This is a transcript of his speech:
My brother Sean loved to build. When we were kids, I was the one who played sports and ran for Student Congress, he was always tinkering with things. It wasn’t weird in our house to suddenly come home to the DistroBox disassembled and arranged on the living room floor or Sean crawling around the ventilation shafts because he heard a clicking. There was one time, and I could never prove it, but I think he got to the dog. He was ten, mind you, ten years old and already that gifted. Maybe gifted is the wrong word, because it wasn’t just his talent, it was his curiosity and the absolute joy he got from breaking something apart and seeing how all the pieces mattered. As the years went by, we sort of drifted apart. He was just my weird, nerdy little brother who kept taking apart my stuff. We went to school on opposite sides of the world. He studied engineering and physics, a surprise to no one. I did my thing.

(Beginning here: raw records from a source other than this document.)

-- ==== Sys2Proof/Tests/Slice0.lean ====
section
/-! SUPPORT. Tests: well-formedness, decoding of words written out from the spec, single steps with the results of
95_test_vectors.md, and for every statement with hypotheses a state and operands that meet them. -/

namespace Sys2Proof.Tests
open Sys2Proof.Machine

-- One theorem after the other: elaborated side by side, the tests of the joined package start more threads than the
-- check's memory limit has room for.
set_option Elab.async false

/-! Helpers. -/

/-- The machine after reset with these operands. -/
def withOperands (a n : Word) : State := { State.reset with reqAddr := a, reqData := n }

/-- The machine with the request just built. -/
def sending (fc : Byte) (a field : Word) : State := { State.reset with txn := startedTxn fc a field }

/-- A request whose eight bytes were taken, with the response bytes `got` accepted and the length `x` expected. -/
def awaitTxn (fc : Byte) (a field : Word) (got : List Byte) (x : BitVec 9) : Transaction :=
  { startedTxn fc a field with
    state := .await, txPtr := 8#4, rxBuf := Vector.ofFn fun i => got.getD i.val 0x00#8
    rxLen := BitVec.ofNat 9 got.length, rxExpect := x }

def awaiting (fc : Byte) (a field : Word) (got : List Byte) (x : BitVec 9) : State :=
  { State.reset with txn := awaitTxn fc a field got x }

/-- The step ends in a next state with the property. -/
def ends (r : Result) (p : State → Bool) : Bool :=
  match r with
  | .next t => p t
  | .fault _ => false
  | .refused _ => false

theorem exists_of_ends {r : Result} {p : State → Bool} (h : ends r p = true) : ∃ t, r = .next t ∧ p t = true := by
  cases r with
  | next t => exact ⟨t, rfl, h⟩
  | fault f => cases h
  | refused f => cases h

theorem awaitTxn_rx (fc : Byte) (a field : Word) (got : List Byte) (x : BitVec 9) (i : Nat) (h : got.length ≤ 260) :
    (awaitTxn fc a field got x).rx i = got.getD i 0x00#8 := by
  simp only [awaitTxn, Transaction.rx, Vector.getElem?_ofFn]
  split
  · rfl
  · rw [List.getD_eq_getElem?_getD, List.getElem?_eq_none (by omega)]

theorem reset_block_inv : State.reset.toBlock.Inv := ⟨reset_txn_inv, by decide, by decide⟩
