-- ==== Sys2Proof/Machine/Reader.lean ====
section
/-! DEFINITION. The bit-stream reader's commands (46_bitreader.md): ROPEN, RHASNEXT, RBIT, RBYTE, RSHORT, RALIGNED. -/

namespace Sys2Proof.Machine

open Sys2Proof

/-- ROPEN (R115). -/
def execRopen (s : State) : Host.Outcome State Fault Refusal := finish (openSource s)

/-- RHASNEXT (R116). -/
def execRhasnext (s : State) : Host.Outcome State Fault Refusal :=
  finish (withReader 0x61#8 (fun s => .ok () (s.setResult ((BitVec.ofBool (hasNext s)).setWidth 32))) s)

/-- RBIT (R117). -/
def execRbit (s : State) : Host.Outcome State Fault Refusal :=
  finish
    (withReader 0x62#8
      (fun s => (readBit s).bind fun b t => .ok () (t.setResult ((BitVec.ofBool b).setWidth 32))) s)

/-- RBYTE (R118). -/
def execRbyte (s : State) : Host.Outcome State Fault Refusal :=
  finish (withReader 0x63#8 (fun s => (readByte s).bind fun y t => .ok () (t.setResult (y.setWidth 32))) s)

/-- RSHORT (R119). -/
def execRshort (s : State) : Host.Outcome State Fault Refusal :=
  finish (withReader 0x64#8 (fun s => (readShort s).bind fun v t => .ok () (t.setResult (v.setWidth 32))) s)

/-- RALIGNED (R120). -/
def execRaligned (s : State) : Host.Outcome State Fault Refusal :=
  finish (withReader 0x65#8 (fun s => .ok () (s.setResult ((BitVec.ofBool (rdAligned s)).setWidth 32))) s)

end Sys2Proof.Machine
end

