-- ==== Sys2Proof/Machine/Issue.lean ====
section
/-! DEFINITION. What one host action does to the machine: issuing a command word (30_encoding.md R78), reading and
writing the register window (10_state.md R19), and the reset input (70_reset_and_hazards.md R150). -/

namespace Sys2Proof.Machine

open Sys2Proof

/-- The word of SRESET, the one word the fault state accepts (R78, R138). -/
def sresetWord : Word := 0x01000000#32

/-- `Issue(w)` (R78), in the order of R135: E_BUSY, the fault-state filter, E_ILLEGAL, then the command (which checks
E_STATE first). BUSY rises and falls inside the one step (R42). -/
def issue (w : Word) (s : State) : Host.Outcome State Fault Refusal :=
  if s.busy then .next (faultEntry .busy w s)
  else if s.faulted then
    if w = sresetWord then exec .sreset s else .next s
  else
    match decode w with
    | .error _ => .next (faultEntry .illegal w s)
    | .ok i => exec i s

/-- A host access the spec gives a meaning: 32 bits at a multiple of 4 from 0x00 to 0x2C (R19). -/
def accessOk (width offset : Nat) : Bool :=
  decide (width = 32) && decide (offset % 4 = 0) && decide (offset ≤ 0x2C)

/-- A host read (R19): it has no side effect on the block. While BUSY = 1, and in the fault state for the registers the
spec computes from other state, what it returns holds a free value, so the model's counter moves on. -/
def hostRead (width offset : Nat) (s : State) : Host.Outcome State Fault Refusal :=
  if accessOk width offset then
    let t := s.pushRead (readValue offset s)
    .next (if s.busy || s.faulted then t.bumpFree else t)
  else .refused (.hostAccess width offset)

/-- A host write (R19): to CMD it issues the word; to any other register of the window, all of them read-only, it is
ignored. -/
def hostWrite (width offset : Nat) (v : Word) (s : State) : Host.Outcome State Fault Refusal :=
  if accessOk width offset then
    if offset = 0 then issue v s else .next s
  else .refused (.hostAccess width offset)

/-- One host action. The reset input acts in every state (R150). -/
def hostAct (a : HostAction) (s : State) : Host.Outcome State Fault Refusal :=
  match a with
  | .read width offset => hostRead width offset s
  | .write width offset v => hostWrite width offset v s
  | .resetInput => .next (resetState s)

end Sys2Proof.Machine
end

As adults, we would check in from time to time but I wouldn’t say we were particularly close. More like acquaintances than brothers. We were just too different. I liked the Phoenix Five, he thought they were derivative. I thought the new Citizenship program was an important way to reward the people who actively want to build a stronger nation. He thought it was elitist. And so it went.

Many years ago, when I won my first district seat, Sean showed up to the victory party. I think an aide must have invited him. To be honest, it never occurred to me to even try. Someone on my staff said they saw him in the corner, obviously uncomfortable around the crowd. He didn’t even come talk to me, just wrote a note and asked someone to give it me. Here’s what it said:

“Hey Stephen, you looked like you had a lot of people to talk to so I didn’t want to interrupt. But I just wanted to say, you’re awesome, man. I know we bicker and fight but it gives me hope that someone who really believes in their convictions is going into government. It’s really exciting and I’m so happy for you. Just remember, no matter what ugliness surrounds you, be brave, be yourself, and you’ll be fine.”

My brother Sean. Sean the destroyer. Sean the rebuilder. Sean was one of the many lost in the Tragedy of 2125. Since then, I’ve never been able to hear one of his aggravating rants on politics or one of his ridiculously dull ramblings about alloys and stress-points. It is a solace that the project that claimed my brother’s life has now been completed. This monument, a small consolation compared to the loss of these people, will at least keep their names alive for the rest of humanity to see forever.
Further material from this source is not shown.